-- ==== Sys2Proof/Certificates/Slice0/Obligations.lean ====
section
/-! DEFINITION. The statements for the provers.

The results are written with BitVec, Nat and Int arithmetic and with record updates, not with the model's
own cell loops and operations, so that a slip in those makes a statement false. -/

namespace Sys2Proof.Claims

open Sys2Proof.Machine

/-! ## The terms of the statements -/

/-- The pattern in register r. -/
def val (s : State) (r : Reg) : Value s.N := s.block.x[r]

/-- The command completed with code 0 and wrote v to register rd, and changed nothing else: not F, BR,
STICKY, another register, N, READY or the inputs to come. -/
def wrote (s : State) (rd : Reg) (v : Value s.N) : Result :=
  .next { s with block := { s.block with x := s.block.x.set rd v, st := { s.block.st with code := 0 } } }

/-- The command completed with code 0 and wrote v to F, and changed nothing else. -/
def wroteF (s : State) (v : Bool) : Result :=
  .next { s with block := { s.block with f := v, st := { s.block.st with code := 0 } } }

/-- The command completed with code 0 and wrote v to BR, and changed nothing else. -/
def wroteBR (s : State) (v : Byte) : Result :=
  .next { s with block := { s.block with br := v, st := { s.block.st with code := 0 } } }

/-- The command ended in the error of this code: ST.CODE is the code, ST.STICKY is 1, and nothing else
changed. -/
def errored (s : State) (code : BitVec 3) : Result :=
  .next { s with block := { s.block with st := { code := code, sticky := true } } }

/-- `CMD[25:22]`, `CMD[21:18]` and `CMD[17:14]` as register numbers. -/
def rdOf (cmd : Cmd) : Reg := (cmd.extractLsb' 22 4).toFin
def rs1Of (cmd : Cmd) : Reg := (cmd.extractLsb' 18 4).toFin
def rs2Of (cmd : Cmd) : Reg := (cmd.extractLsb' 14 4).toFin

/-- Every word of a row of the opcode map, with any DIN, decodes to the row's command of its fields. -/
def RowDecodes (mask pattern : Cmd) (command : Cmd → Din → Instr) : Prop :=
  ∀ (cmd : Cmd) (din : Din), cmd &&& mask = pattern → decode cmd din = .ok (command cmd din)

/-- Cell i of a value, by its integer. -/
def byteAt {N : Nat} (v : Value N) (i : Nat) : Byte := BitVec.ofNat 8 (v.toNat / 256 ^ i)

/-- The host issues a command, and its turn has come: a legal state, READY = 1, the command at the head of
the inputs. -/
def Issued (s : State) (cmd : Cmd) (din : Din) (rest : List HostEvent) : Prop :=
  s.Legal ∧ s.ready = true ∧ s.port = .issue cmd din :: rest

/-- The must-be-zero mask of each assigned opcode, as R84's "used by" column and R88 give them. -/
def mbzOfOpcode : List (BitVec 6 × Cmd) :=
  [0x09, 0x0A, 0x0B, 0x0E, 0x0F, 0x13, 0x14, 0x15, 0x16, 0x17].map (·, 0x00003FFF) ++
    [0x04, 0x07, 0x08, 0x0C, 0x0D, 0x10, 0x11, 0x12].map (·, 0x0003FFFF) ++
    [0x18, 0x19, 0x1A, 0x1B, 0x1C].map (·, 0x03C03FFF) ++
    [0x01, 0x02, 0x03, 0x05, 0x23].map (·, 0x03C3FFFF) ++
    [0x20, 0x21].map (·, 0x003FFFFF) ++ [(0x22, 0x003FFFF8), (0x06, 0x003FFF00)]

/-- The completion codes that a command can end in (R221, R228). -/
def codesOf : Instr → List (BitVec 3)
  | .div _ _ _ | .mod _ _ _ => [0, 1]
  | .shl _ _ _ | .shr _ _ _ => [0, 3]
  | .getb _ _ | .setb _ _ _ => [0, 4]
  | .ldnU8 _ _ | .ldnU16 _ _ | .ldnU32 _ _ | .ldnU64 _ _ => [0, 5]
  | .ldnS8 _ _ | .ldnS16 _ _ | .ldnS32 _ _ | .ldnS64 _ _ => [0, 5]
  | .msb _ | .msbns _ | .isneg _ | .flips _ _ | .mov _ _ | .bool _ | .zero _ | .one _ => [0]
  | .not _ _ | .and _ _ _ | .or _ _ _ | .xor _ _ _ | .shl1 _ _ | .shr1 _ _ => [0]
  | .inc _ _ | .dec _ _ | .neg _ _ | .add _ _ _ | .sub _ _ _ | .mul _ _ _ => [0]
  | .eq _ _ | .lt _ _ | .le _ _ | .gt _ _ | .ge _ _ => [0]

/-- v is in the range of a signed native type of k bytes. -/
def FitsSigned (k : Nat) (v : Int) : Prop := -(2 ^ (8 * k - 1)) ≤ v ∧ v < 2 ^ (8 * k - 1)

/-- LDN of k bytes: its result, and its error (R202, R223). -/
def LdnLoads (k : Nat) (signed : Bool) (command : Reg → Din → Instr) : Prop :=
  ∀ (s : State) (rd : Reg) (din : Din),
    (k ≤ s.N → exec (command rd din) s = wrote s rd
      (if signed then (din.setWidth (8 * k)).signExtend (8 * s.N)
       else (din.setWidth (8 * k)).setWidth (8 * s.N))) ∧
    (s.N < k → exec (command rd din) s = errored s 5)

end Sys2Proof.Claims

open Sys2Proof Sys2Proof.Machine Sys2Proof.Claims

/-! ## The step, decoding and encoding -/

/-- R94, R41: when the host issues a word that decodes to a command, the step takes it off the inputs and
runs that command, and does nothing around it. -/
def Obligations.StepRunsDecodedCommand : Prop :=
  ∀ (s : State) (cmd : Cmd) (din : Din) (rest : List HostEvent) (i : Instr),
    Issued s cmd din rest → decode cmd din = .ok i → step s = exec i { s with port := rest }

/-- A word of the opcode table put before the step (log entries 3 and 14) is run by the very next step. -/
def Obligations.TableWordRunsNext : Prop :=
  ∀ (s : State) (w : Nat) (i : Instr), s.Legal → decodeTableWord 32 w = some i →
    step (s.withFetchWord 32 w) = exec i { s with ready := true }

/-- R89: a word with a reserved opcode ends in ILLEGAL_COMMAND (code 2) and changes nothing but ST; the
all-zero and the all-ones word are such words. -/
def Obligations.ReservedOpcodesAreIllegal : Prop :=
  (∀ (s : State) (cmd : Cmd) (din : Din) (rest : List HostEvent), Issued s cmd din rest →
    (cmd.extractLsb' 26 6 ∈ [0x00, 0x1D, 0x1E, 0x1F] ∨ 0x24 ≤ (cmd.extractLsb' 26 6).toNat) →
    decode cmd din = .error .reservedOpcode ∧ step s = errored { s with port := rest } 2) ∧
  (∀ (s : State) (din : Din) (rest : List HostEvent) (cmd : Cmd), Issued s cmd din rest →
    cmd = 0x00000000 ∨ cmd = 0xFFFFFFFF → step s = errored { s with port := rest } 2)

/-- R90, with R84's masks: an assigned opcode with a nonzero must-be-zero bit ends in ILLEGAL_COMMAND
(code 2) and changes nothing but ST. -/
def Obligations.MustBeZeroBitsAreIllegal : Prop :=
  ∀ (s : State) (cmd : Cmd) (din : Din) (rest : List HostEvent) (mbz : Cmd), Issued s cmd din rest →
    (cmd.extractLsb' 26 6, mbz) ∈ mbzOfOpcode → cmd &&& mbz ≠ 0 →
    decode cmd din = .error .mustBeZero ∧ step s = errored { s with port := rest } 2

/-- R91: a word matches exactly one row of the opcode table, and decodes to a command of that row, or it
matches none and is illegal. -/
def Obligations.EveryWordMatchesOneRowOrIsIllegal : Prop :=
  ∀ (cmd : Cmd) (din : Din),
    (∃ row i, opcodeRows.filter (fun r => cmd &&& r.mask == r.pattern) = [row] ∧
      decode cmd din = .ok i ∧ i.mnemonic = row.mnemonic) ∨
    (∃ e, opcodeRows.filter (fun r => cmd &&& r.mask == r.pattern) = [] ∧ decode cmd din = .error e)

/-- Decoding the words of a command gives it back, for every command and all its operands. -/
def Obligations.DecodeOfEncode : Prop :=
  ∀ i : Instr, decode (encode i).1 (encode i).2 = .ok i

/-- A word that decodes to a command is the command's own word, bit for bit, and so is DIN where the
command reads it. -/
def Obligations.EncodeOfDecode : Prop :=
  ∀ (cmd : Cmd) (din : Din) (i : Instr), decode cmd din = .ok i →
    (encode i).1 = cmd ∧ (encode i).2 = if i.readsDin then din else 0

/-- Words the spec writes out, one or more of each family, decode to the commands it gives for them. -/
def Obligations.SampleWordsDecode : Prop :=
  decode 0x04040000 0 = .ok (.msb 1) ∧
  decode 0x1900007F 1 = .ok (.setb 4 1 0x7F) ∧
  decode 0x24C48000 0 = .ok (.and 3 1 2) ∧
  decode 0x3C848000 0 = .ok (.shr 2 1 2) ∧
  decode 0x514C8000 0 = .ok (.sub 5 3 2) ∧
  decode 0x640C4000 0 = .ok (.lt 3 1) ∧
  decode 0x89C00006 5 = .ok (.ldnS32 7 5) ∧
  decode 0x8C040000 0 = .ok (.bool 1) ∧
  decode 0x74000000 0 = .error .reservedOpcode ∧
  decode 0x04440000 0 = .error .mustBeZero

/-- R81: a command other than GETB, SETB and LDN ignores DIN wholly: any DIN gives the same result. -/
def Obligations.DinIsIgnored : Prop :=
  ∀ (s : State) (cmd : Cmd) (din din' : Din), cmd.extractLsb' 26 6 ∉ [0x05, 0x06, 0x22] →
    runCommand cmd din s = runCommand cmd din' s

/-! ## Reset, the ports and the run -/

/-- R46: after reset every register is ZERO_W, F = 0, BR = 0x00, ST = 0x00 and READY = 1, at every
width. -/
def Obligations.ResetValues : Prop :=
  ∀ N : Nat, (∀ r : Reg, (State.resetOf N).block.x[r] = 0) ∧ (State.resetOf N).block.f = false ∧
    (State.resetOf N).block.br = 0 ∧ (State.resetOf N).block.st.byte = 0x00 ∧
    (State.resetOf N).ready = true

/-- R250: RESET to 1 makes READY 0; when it returns to 0 every piece of state holds its reset value and
READY is 1, whatever the state was. The clause `t.outputs = none` is the model's own choice and no rule's:
the spec leaves the outputs unspecified while READY = 0 (R42), and the model gives none (log entry 11). -/
def Obligations.ResetRestoresEverything : Prop :=
  ∀ (s : State) (rest : List HostEvent), s.Legal → s.port = .reset true :: .reset false :: rest →
    ∃ t, step s = .next t ∧ t.ready = false ∧ t.outputs = none ∧
      step t = .next { State.resetOf s.N with port := rest }

/-- R251: a command that RESET interrupts is abandoned: none of its writes survive, and the state after
reset is the reset state. -/
def Obligations.InterruptedCommandLeavesNothing : Prop :=
  ∀ (s : State) (cmd : Cmd) (din : Din) (rest : List HostEvent), s.Legal → s.ready = true →
    s.port = .issueThenReset cmd din :: .reset false :: rest →
    ∃ t, step s = .next t ∧ t.ready = false ∧ step t = .next { State.resetOf s.N with port := rest }

/-- R256 with 93_implementation_defined.md U6: the model has no move for an ISSUE while READY = 0, and says
so by name (log entry 5). -/
def Obligations.IssueWhileNotReadyIsRefused : Prop :=
  ∀ (s : State) (cmd : Cmd) (din : Din) (rest : List HostEvent), s.Legal → s.ready = false →
    s.port = .issue cmd din :: rest ∨ s.port = .issueThenReset cmd din :: rest →
    step s = .refused .issueWhileNotReady

/-- R37, R42: while READY = 1 the outputs show F, BR and ST, and ST has CODE at bits 2..0, STICKY at bit 3
and 0 at bits 7..4. That the model gives no output while READY = 0 is its own reading of R42 (log
entry 11). -/
def Obligations.OutputsShowTheRegisters : Prop :=
  ∀ s : State,
    (s.ready = true → ∃ o, s.outputs = some o ∧ o.f = s.block.f ∧ o.br = s.block.br ∧
      o.st.toNat = s.block.st.code.toNat + 8 * s.block.st.sticky.toNat) ∧
    (s.ready = false → s.outputs = none)

/-- R258, R238: with no input, a block with READY = 1 holds its state (log entry 10). That a block with
READY = 0, which these rules do not speak of, holds its registers too until RESET falls is the model's own
choice (log entry 4). -/
def Obligations.IdleBlockHoldsItsState : Prop :=
  ∀ s : State, s.Legal → s.port = [] → step s = .next s

/-- Every step keeps the state legal: N ≥ 1 (R6), CODE is 0 to 5 (R37, R221), and an error's code comes
with STICKY (R23). -/
def Obligations.StepKeepsLegalStates : Prop :=
  ∀ s t : State, s.Legal → step s = .next t → t.Legal

/-- The state after reset is legal, at every width a block can have; State.reset is that state at the width
8, which is the model's choice (log entry 2). -/
def Obligations.ResetStateIsLegal : Prop :=
  (∀ N : Nat, 0 < N → (State.resetOf N).Legal) ∧ State.reset = State.resetOf 8

/-- R6, R44: N is a parameter; no step changes it. -/
def Obligations.StepKeepsTheWidth : Prop :=
  ∀ s t : State, step s = .next t → t.N = s.N

/-- R45, R259: from every legal state with READY = 1, every command, legal or not, completes in one step,
with READY = 1 again. -/
def Obligations.EveryIssuedCommandCompletes : Prop :=
  ∀ (s : State) (cmd : Cmd) (din : Din) (rest : List HostEvent), Issued s cmd din rest →
    ∃ b : Block s.N, step s = .next { N := s.N, block := b, ready := true, port := rest }

/-- R220: a command that ends in an error, of any word, leaves the state before it with only ST changed:
CODE is the error's and STICKY is 1. -/
def Obligations.ErrorsChangeOnlyStatus : Prop :=
  ∀ (s : State) (cmd : Cmd) (din : Din), ∃ b : Block s.N,
    runCommand cmd din s = .next { s with block := b } ∧
    (b.st.code ≠ 0 → b = { s.block with st := { code := b.st.code, sticky := true } })

/-- R221, R227, R228: a decoded command ends in code 0 or in the one error of its own opcode, and an
undecoded word in code 2. -/
def Obligations.CommandsEndInTheirOwnCodes : Prop :=
  (∀ (s : State) (i : Instr), ∃ b : Block s.N, exec i s = .next { s with block := b } ∧
    b.st.code ∈ codesOf i) ∧
  (∀ (s : State) (cmd : Cmd) (din : Din) (e : DecodeError), decode cmd din = .error e →
    runCommand cmd din s = errored s 2)

/-- R32, R34, R36: the frame of every command. A value register other than the destination is unchanged;
F and BR are unchanged by the commands that do not write them; N, READY and the inputs to come are
unchanged; STICKY is unchanged by a command that completes. -/
def Obligations.FrameOfEveryCommand : Prop :=
  ∀ (s : State) (i : Instr), ∃ b : Block s.N, exec i s = .next { s with block := b } ∧
    (∀ r : Reg, i.dest ≠ some r → b.x[r] = s.block.x[r]) ∧
    (i.writesF = false → b.f = s.block.f) ∧
    (i.writesBR = false → b.br = s.block.br) ∧
    (b.st.code = 0 → b.st.sticky = s.block.st.sticky)

/-- R39: STICKY is set by every command whose completion code is not 0, no command clears it, and RESET
does. -/
def Obligations.StickyIsSetByErrorsAndClearedByReset : Prop :=
  (∀ (s : State) (cmd : Cmd) (din : Din), ∃ b : Block s.N,
    runCommand cmd din s = .next { s with block := b } ∧
    b.st.sticky = (s.block.st.sticky || decide (b.st.code ≠ 0))) ∧
  (∀ s : State, s.ready = false → s.resetFalls.block.st.sticky = false)

/-- R39, R263: a run of any commands from a legal state with STICKY = 0 is observed to its end, one output
a command, and STICKY is 0 at the end exactly if every output read showed CODE = 0. -/
def Obligations.StickyZeroMeansEveryCommandCompleted : Prop :=
  ∀ (cmds : List (Cmd × Din)) (s : State), s.Legal → s.ready = true → s.block.st.sticky = false →
    ∃ t outs, observe cmds s = some (t, outs) ∧ outs.length = cmds.length ∧
      (t.block.st.sticky = false ↔ ∀ o ∈ outs, o.code = 0)

/-- R32: what a command does depends only on the value registers it reads. Two blocks that agree on those
end in the same code, and where that is 0 the register, F or BR that the command writes is the same. -/
def Obligations.CommandsDependOnlyOnTheirSources : Prop :=
  ∀ (N : Nat) (b c : Block N) (ready ready' : Bool) (port port' : List HostEvent) (i : Instr),
    (∀ r ∈ i.sources, b.x[r] = c.x[r]) →
    ∃ b' c' : Block N, exec i ⟨N, b, ready, port⟩ = .next ⟨N, b', ready, port⟩ ∧
      exec i ⟨N, c, ready', port'⟩ = .next ⟨N, c', ready', port'⟩ ∧
      b'.st.code = c'.st.code ∧
      (b'.st.code = 0 → (∀ r, i.dest = some r → b'.x[r] = c'.x[r]) ∧
        (i.writesF = true → b'.f = c'.f) ∧ (i.writesBR = true → b'.br = c'.br))

/-- R69: a command that writes no value register, issued again, changes nothing: F, BR and ST are the same
both times. -/
def Obligations.ReadOnlyCommandsRepeat : Prop :=
  ∀ (s : State) (i : Instr), i.dest = none → ∃ t, exec i s = .next t ∧ exec i t = .next t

::::

Look above for the line with "CODE is the error's and STICKY is 1. -/" and the line with "destination is unchanged;". Write out those two lines and all the lines between them, exactly, and no others.

CODE is the error's and STICKY is 1. -/
def Obligations.ErrorsChangeOnlyStatus : Prop :=
  ∀ (s : State) (cmd : Cmd) (din : Din), ∃ b : Block s.N,
    runCommand cmd din s = .next { s with block := b } ∧
    (b.st.code ≠ 0 → b = { s.block with st := { code := b.st.code, sticky := true } })

/-- R221, R227, R228: a decoded command ends in code 0 or in the one error of its own opcode, and an
undecoded word in code 2. -/
def Obligations.CommandsEndInTheirOwnCodes : Prop :=
  (∀ (s : State) (i : Instr), ∃ b : Block s.N, exec i s = .next { s with block := b } ∧
    b.st.code ∈ codesOf i) ∧
  (∀ (s : State) (cmd : Cmd) (din : Din) (e : DecodeError), decode cmd din = .error e →
    runCommand cmd din s = errored s 2)

/-- R32, R34, R36: the frame of every command. A value register other than the destination is unchanged;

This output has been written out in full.